Жак Деррида: "Идиоматическое" и "рациональное"?

Dec 12, 2011 19:22


В. Подорога. Господин Деррида, если Вы не возражаете, то можно было бы определить
тему настоящей беседы как „Философия и литература".
Нам представляется, она близка и Вашим и нашим сегодняшним интересам.

Ж. Деррида. Согласен.
Хотя наш разговор, вероятно, будет зависеть от выбора в пользу одной из двух возможностей:
первая из них потребует от нас оставаться в рамках  общего задания темы;
вторая, что было бы для меня крайне интересно, могла бы реализоваться, например, в обсуждении отдельных методологических фрагментов моей работы и их применимости в исследовании философских оснований русской литературы.




В. П. Надеюсь, что какая-нибудь из этих возможностей все же будет реализована в
нашей беседе.
Позвольте мне начать с одной интересующей меня проблемы.
Занимаясь в последнее время изучением традиции русской литературы, идущей от Гоголя через Достоевского к Белому и Платонову, я столкнулся с несколько неожиданной ситуацией:
эта традиция, очень чувствительная к языку и его значению в литературном творчестве,
пытается вместе с тем использовать язык, в конечном счете, лишь как вспомогательное
средство.
Иначе говоря, оптимально используя возможности языка, она отрицает возможность языковой онтологии, т. е. укоренение литературного опыта в выразительных особенностях языка. Более того, не прекращается борьба с языком ради демонстрации ряда особых идей, которые не могут найти адекватного выражения в языке, „не вписываются" в него.
И самое любопытное состоит здесь в том, что это невписывание, с одной стороны, изощряет язык, делает его все более рафинированным, а с другой - искажает, деформирует его общепризнанные нормативные структуры.
Я вижу, что эта борьба с языком знаменует собой борьбу за какую-то неязыковую реальность, во имя которой он приносится в жертву.
Размышляя над Вашими текстами, я нашел для себя много поучительного в этом отношении.
Вы ведете свою работу, насколько я могу судить о ней, не на уровне лингвистической реальности текста и даже не на уровне текста как такового (надо спуститься еще ниже), а скорее на уровне различных микротекстурных образований, где лингвистическая власть языка более не имеет силы и текст распадается на мельчайшие фонетические и графические составляющие.
Реальность, которая стоит за языком, как бы исчезает по мере углубления в сам язык.
Прав ли я в своем предположении, что в применяемом методе анализа Вы осознанно отказываетесь от „языка" топологического?

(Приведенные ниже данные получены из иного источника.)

-- ==== Sys2Proof/Certificates/Slice0/Obligations.lean ====
section
/-! DEFINITION. The statements for the provers. A statement that says "decision" rests on a choice the spec marks as its own (D<n> of
92_eei_decisions.md); one that names a log entry rests on a choice of this model. -/

open Sys2Proof Sys2Proof.Machine

/-! ## Encoding -/

/-- The words of the opcode map, written out bit by bit as A0, W and D, decode to their operations, and a read word with D != 0 is
refused (R51, R53; the word format is the spec's own, decision D16). -/
def Obligations.OpcodeMapWordsDecode : Prop :=
  decode 0b0000000000#10 = some .rdData ∧ decode 0b1000000000#10 = some .rdStatus ∧
    decode 0b0101000001#10 = some (.wrData 0b01000001#8) ∧ decode 0b1100010000#10 = some (.wrControl 0b00010000#8) ∧
    decode 0b0000000001#10 = none ∧ decode 0b1010000000#10 = none

/-- Every word decodes to the operation of the one opcode-table row that covers it, with D as its operand, or, when no row covers it, to
nothing; and that happens exactly for the words that are not well formed (R51, R53; decision D16). -/
def Obligations.DecoderFollowsOpcodeTable : Prop :=
  ∀ w : BusWord,
    (decode w).map Instr.mnemonic = (opcodeRows.find? (·.covers w)).map (·.mnemonic) ∧
      (opcodeRows.filter (·.covers w)).length ≤ 1 ∧ ((decode w).isSome = w.wf) ∧
      (∀ v, decode w = some (.wrData v) ∨ decode w = some (.wrControl v) → v = w.extractLsb' 0 8)

/-- Decode and encode agree in both directions: what the host presents for an operation reads back as that operation with every operand,
each event stands for one operation only, and the words of the bus cycles round-trip by themselves (R49 to R52; decision D16). -/
def Obligations.PresentedOperationReadsBack : Prop :=
  (∀ i : Instr, decodeEvent (encodeEvent i) = some i) ∧
    (∀ (e : Event) (i : Instr), decodeEvent e = some i → encodeEvent i = e) ∧
    (∀ (i : Instr) (w : BusWord), encode i = some w ↔ decode w = some i)

/-! ## The step -/

/-- A step takes the first pending event and is exec of the operation it stands for, on the state without that event (R10, R43; the list
of pending events is the model's form of the host, log entry 1). -/
def Obligations.StepRunsFirstPendingEvent : Prop :=
  ∀ (s : State) (e : Event) (rest : List Event) (i : Instr),
    s.pending = e :: rest → decodeEvent e = some i → step s = exec i { s with pending := rest }

/-- With nothing pending a live device does not change, and a read word with D != 0 is refused by name (R118, R53; decision D16, log
entry 1). -/
def Obligations.StepIdlesAndRefusesBadWords : Prop :=
  (∀ s : State, s.faulted = false → s.pending = [] → step s = .next s) ∧
    ∀ (s : State) (w : BusWord) (rest : List Event),
      s.faulted = false → s.pending = .bus w :: rest → w.getLsbD 8 = false → w.extractLsb' 0 8 ≠ 0#8 →
        step s = .refused (.readWordWithData (.bus w))

/-- A queue of presented operations runs in its order, one a step, each seeing all that came before: as many steps as operations are the
operations one after the other, and what was pending behind them stays pending (R43; log entry 1). -/
def Obligations.QueuedEventsRunInOrder : Prop :=
  ∀ (is : List Instr) (rest : List Event) (s : State),
    Sys2Proof.core.run is.length { s with pending := is.map encodeEvent ++ rest } =
      runInstrs is { s with pending := rest }

/-! ## Bus cycles -/

/-- RD_DATA (word 0x000) returns DataIn and clears RxRDY and nothing else, whatever RxRDY was, and a second RD_DATA returns the same byte
and changes nothing more (R98). -/
def Obligations.RdDataReturnsDataInAndClearsReady : Prop :=
  decode 0x000#10 = some .rdData ∧
    ∀ s : State, s.faulted = false → ∃ t, exec .rdData s = .next t ∧
      t = { s with rxRDY := false, result := .byte s.dataIn } ∧ exec .rdData t = .next t

/-- RD_STATUS (word 0x200) returns the composition of the eight flags and changes nothing, so that it can be repeated (R99, R71). -/
def Obligations.RdStatusReturnsFlagsWithoutMutation : Prop :=
  decode 0x200#10 = some .rdStatus ∧
    ∀ s : State, s.faulted = false → ∃ t, exec .rdStatus s = .next t ∧
      t = { s with result := .byte (statusByte s) } ∧ exec .rdStatus t = .next t

/-- StatusByte() is the weighted sum of the eight flags, computed from them alone (R63, with the layout of R64 and R65). -/
def Obligations.StatusByteIsComposedFromFlags : Prop :=
  (∀ s : State, (statusByte s).toNat =
    s.dsr.toNat * 0x80 + s.syndet.toNat * 0x40 + s.fe.toNat * 0x20 + s.oe.toNat * 0x10 +
      s.pe.toNat * 0x08 + s.txE.toNat * 0x04 + s.rxRDY.toNat * 0x02 + s.txRDY.toNat * 0x01) ∧
    ∀ s t : State,
      (s.dsr, s.syndet, s.fe, s.oe, s.pe, s.txE, s.rxRDY, s.txRDY) =
        (t.dsr, t.syndet, t.fe, t.oe, t.pe, t.txE, t.rxRDY, t.txRDY) → statusByte s = statusByte t

/-- The status has no commit delay: a RD_STATUS right after a WR_DATA shows bits 0 and 2 clear, right after a RD_DATA bit 1 clear, and
right after any operation the flags as that operation left them (R66). -/
def Obligations.StatusReadSeesThePrecedingEvent : Prop :=
  (∀ (i : Instr) (s t : State), exec i s = .next t → t.faulted = false →
    ∃ u, exec .rdStatus t = .next u ∧ u.result = .byte (statusByte t)) ∧
  (∀ (v : Byte) (s : State), s.faulted = false → s.TxInv → ∃ t b, runInstrs [.wrData v, .rdStatus] s = .next t ∧
    t.result = .byte b ∧ b.getLsbD 0 = false ∧ b.getLsbD 2 = false) ∧
  (∀ s : State, s.faulted = false → ∃ t b, runInstrs [.rdData, .rdStatus] s = .next t ∧
    t.result = .byte b ∧ b.getLsbD 1 = false)

/-- WR_DATA v: DataOut is v; when TxRDY = 1 a frame starts, with a countdown of TicksPerHalfBit * 2 * BitsPerFrame; when TxRDY = 0 nothing
else changes, the countdown least of all (R100; the busy case is the spec's own, decision D9). -/
def Obligations.WrDataStartsFrameOrOverwrites : Prop :=
  ∀ (v : Byte) (s : State), s.faulted = false →
    (s.txRDY = true → exec (.wrData v) s = .next { s with
      dataOut := v, txRDY := false, txE := false, txPhase := .sending,
      txRemaining := s.ticksPerHalfBit * 2 * s.bitsPerFrame }) ∧
    (s.txRDY = false → exec (.wrData v) s = .next { s with dataOut := v })

/-- WR_CONTROL v clears FE, OE and PE when bit 4 of v is set, and changes nothing when it is clear, whatever the other seven bits are
(R69, R101; the bit is the spec's own, decision D11, log entry 9). -/
def Obligations.WrControlBitFourResetsErrors : Prop :=
  ∀ (v : Byte) (s : State), s.faulted = false →
    (v &&& 0x10#8 = 0x10#8 → exec (.wrControl v) s = .next { s with fe := false, oe := false, pe := false }) ∧
    (v &&& 0x10#8 = 0x00#8 → exec (.wrControl v) s = .next s)

/-- The register map: a read of offset 0 returns DataIn and clears RxRDY, a read of offset 1 returns the status byte, a write to offset 0
latches the byte and leaves TxRDY clear, a write to offset 1 changes nothing but FE, OE and PE; and a read of offset 0 never returns what
was written there (R36; R36 calls the control bits of offset 1 implementation-defined, and that they reach the error flags only is the
spec's own choice, decisions D11 and D24, log entry 9). -/
def Obligations.RegisterMapByOffsetAndDirection : Prop :=
  ∀ (v : Byte) (s : State), s.faulted = false →
    (∃ t, memRead 0#1 s = .next t ∧ t.result = .byte s.dataIn ∧ t.rxRDY = false) ∧
    (∃ t, memRead 1#1 s = .next t ∧ t.result = .byte (statusByte s)) ∧
    (∃ t, memWrite 0#1 v s = .next t ∧ t.dataOut = v ∧ t.txRDY = false ∧
      ∃ u, memRead 0#1 t = .next u ∧ u.result = .byte s.dataIn) ∧
    (∃ t, memWrite 1#1 v s = .next t ∧ t = { s with fe := t.fe, oe := t.oe, pe := t.pe })

/-- Single writer per field: each bus cycle and each pass leaves every field but its own as it was, the environment's included (R104). -/
def Obligations.EachFieldHasItsWriter : Prop :=
  ∀ s t : State,
    (exec .rdData s = .next t → t = { s with rxRDY := t.rxRDY, result := t.result }) ∧
    (exec .rdStatus s = .next t → t = { s with result := t.result }) ∧
    (∀ v, exec (.wrData v) s = .next t → t = { s with
      dataOut := t.dataOut, txRDY := t.txRDY, txE := t.txE, txPhase := t.txPhase, txRemaining := t.txRemaining }) ∧
    (∀ v, exec (.wrControl v) s = .next t → t = { s with fe := t.fe, oe := t.oe, pe := t.pe }) ∧
    (receivePass s = t → t = { s with
      dataIn := t.dataIn, rxRDY := t.rxRDY, oe := t.oe, rxPhase := t.rxPhase, rxRemaining := t.rxRemaining,
      rxExhausted := t.rxExhausted, sourcePos := t.sourcePos, pollAnswers := t.pollAnswers }) ∧
    (transmitPass s = t → t = { s with
      txRDY := t.txRDY, txE := t.txE, txPhase := t.txPhase, txRemaining := t.txRemaining, sink := t.sink })

/-! ## TICK -/

/-- The receive side of a TICK, row by row of the table of R73 (the tuple is DataIn, RxRDY, OE, RxPhase, RxRemaining, RxExhausted; the
poll-free first TICK, the phase after an overrun and the counting of dead time are the spec's own, decisions D4 to D8). -/
def Obligations.TickReceiveTransitions : Prop :=
  ∀ s : State, s.faulted = false → ∃ t, exec .tick s = .next t ∧
    (let rx := (t.dataIn, t.rxRDY, t.oe, t.rxPhase, t.rxRemaining, t.rxExhausted)
    (s.rxPhase = .idle → s.rxExhausted = false → rx = (s.dataIn, s.rxRDY, s.oe, .active, s.rxRemaining, false)) ∧
    (s.rxPhase = .idle → s.rxExhausted = true → rx = (s.dataIn, s.rxRDY, s.oe, .idle, s.rxRemaining, true)) ∧
    (s.rxPhase = .deadTime → 1 < s.rxRemaining →
      rx = (s.dataIn, s.rxRDY, s.oe, .deadTime, s.rxRemaining - 1, s.rxExhausted)) ∧
    (s.rxPhase = .deadTime → s.rxRemaining = 1 → rx = (s.dataIn, s.rxRDY, s.oe, .active, 0, s.rxExhausted)) ∧
    (∀ b, s.rxPhase = .active → pollAnswer s = .data b → s.rxRDY = false → 0 < s.deadTicks →
      rx = (b, true, s.oe, .deadTime, s.deadTicks, s.rxExhausted)) ∧
    (∀ b, s.rxPhase = .active → pollAnswer s = .data b → s.rxRDY = false → s.deadTicks = 0 →
      rx = (b, true, s.oe, .active, s.rxRemaining, s.rxExhausted)) ∧
    (∀ b, s.rxPhase = .active → pollAnswer s = .data b → s.rxRDY = true →
      rx = (s.dataIn, true, true, .active, s.rxRemaining, s.rxExhausted)) ∧
    (s.rxPhase = .active → pollAnswer s = .endOfInput →
      rx = (s.dataIn, s.rxRDY, s.oe, .idle, s.rxRemaining, true)) ∧
    (s.rxPhase = .active → pollAnswer s = .noData →
      rx = (s.dataIn, s.rxRDY, s.oe, .active, s.rxRemaining, s.rxExhausted)))

/-- The transmit side of a TICK: nothing while Idle; one TICK fewer while the countdown runs; at its end the byte in DataOut goes to the
sink, DataOut is kept and both flags rise together, having both read 0 before (R90, R91; the tuple is DataOut, TxRDY, TxE, TxPhase,
TxRemaining, Sink). -/
def Obligations.TickTransmitTransitions : Prop :=
  ∀ s : State, s.faulted = false → ∃ t, exec .tick s = .next t ∧
    (let tx := (t.dataOut, t.txRDY, t.txE, t.txPhase, t.txRemaining, t.sink)
    (s.txPhase = .idle → tx = (s.dataOut, s.txRDY, s.txE, .idle, s.txRemaining, s.sink)) ∧
    (s.txPhase = .sending → 1 < s.txRemaining →
      tx = (s.dataOut, s.txRDY, s.txE, .sending, s.txRemaining - 1, s.sink)) ∧
    (s.txPhase = .sending → s.txRemaining = 1 →
      tx = (s.dataOut, true, true, .idle, 0, s.sink ++ [s.dataOut]) ∧
        (s.TxInv → s.txRDY = false ∧ s.txE = false)))

/-- A TICK adds one to TickCounter and leaves the constant and error bits other than OE, the fault record, the configuration, the latest
answer and the pending events as they were (R58; the unit of time is the spec's own, decision D1). -/
def Obligations.TickCountsAndLeavesTheRest : Prop :=
  ∀ s : State, s.faulted = false → ∃ t, exec .tick s = .next t ∧ t = { s with
    tickCounter := s.tickCounter + 1
    dataIn := t.dataIn, rxRDY := t.rxRDY, oe := t.oe
    rxPhase := t.rxPhase, rxRemaining := t.rxRemaining, rxExhausted := t.rxExhausted
    sourcePos := t.sourcePos, pollAnswers := t.pollAnswers
    txRDY := t.txRDY, txE := t.txE, txPhase := t.txPhase, txRemaining := t.txRemaining, sink := t.sink }

/-- A TICK takes from the backend only while Active: one answer of an interactive terminal, or one byte of a redirect source that still
holds one (R37, R74; the three-valued poll is the spec's own, decision D5, its form as fields log entry 3). -/
def Obligations.TickPollsOnlyWhileActive : Prop :=
  ∀ s : State, s.faulted = false → ∃ t, exec .tick s = .next t ∧
    (s.rxPhase ≠ .active → t.sourcePos = s.sourcePos ∧ t.pollAnswers = s.pollAnswers) ∧
    (s.rxPhase = .active → s.inputSource = .interactive →
      t.sourcePos = s.sourcePos ∧ t.pollAnswers = s.pollAnswers.tail) ∧
    (∀ bytes, s.rxPhase = .active → s.inputSource = .redirect bytes →
      t.pollAnswers = s.pollAnswers ∧
        t.sourcePos = if s.sourcePos < bytes.length then s.sourcePos + 1 else s.sourcePos)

Ж. Д. Что Вы имеете в виду под топологическим языком?

В. П. Вводя в разговор этот несколько непривычный термин, я имел в виду только одно -
наличие некоторой реальности, обладающей своей имманентной логикой, которая несводима к языку, принципиально несводима.
Моя вера в существование этой до- или за-языковой реальности опирается на многократно себя проявляющий в русской литературной традиции фантазм пространства: все ее идеи, мечты, все упования на высшее и лучшее так или иначе связываются с производством особых пространственных образов, которые, со своей стороны,
ставят под сомнение веру в язык.
Мне представляется очевидным, что Ваше понятие espacement (опространстливание) и
те интерпретации, которые Вы во многих Ваших книгах, статьях и интервью даете ему,
являются топологическими.
В философии русского авангарда я нахожу родственные понятия:
у Тынянова - понятие „звукового эквивалента" (речь идет о тех немых строфах, заряженных энергией ритма, которые часто встречаются в поэзии Пушкина),
у Дзиги Вертова - понятие „интервала",
у Сергея Эйзенштейна - понятие „аттракциона" и т. п.
Но насколько они действительно близки по смыслу?
Это остается вопросом.
Однако я полагаю, что с помощью этих понятий можно объяснить ту топологическую тоску, которая существует в отечественной культуре и не дает нейтрализовать себя языку, уничтожить.
Действительно, вся наша великая литература топологична.
„Преступление и наказание" Достоевского,
„Петербург" Андрея Белого,
„Чевенгур" Андрея Платонова - вплоть до „Зангези"
Хлебникова - все это литература особых пространств.
Литературная интерпретация языка идет из пространственных, топологических образов, уже как бы данных, видимых, ощущаемых, которые словно „под рукой"; и нужно только найти для каждого из них свой особый язык, найти во что бы то ни стало, даже если ради этого придется изобрести новый язык или изуродовать старый.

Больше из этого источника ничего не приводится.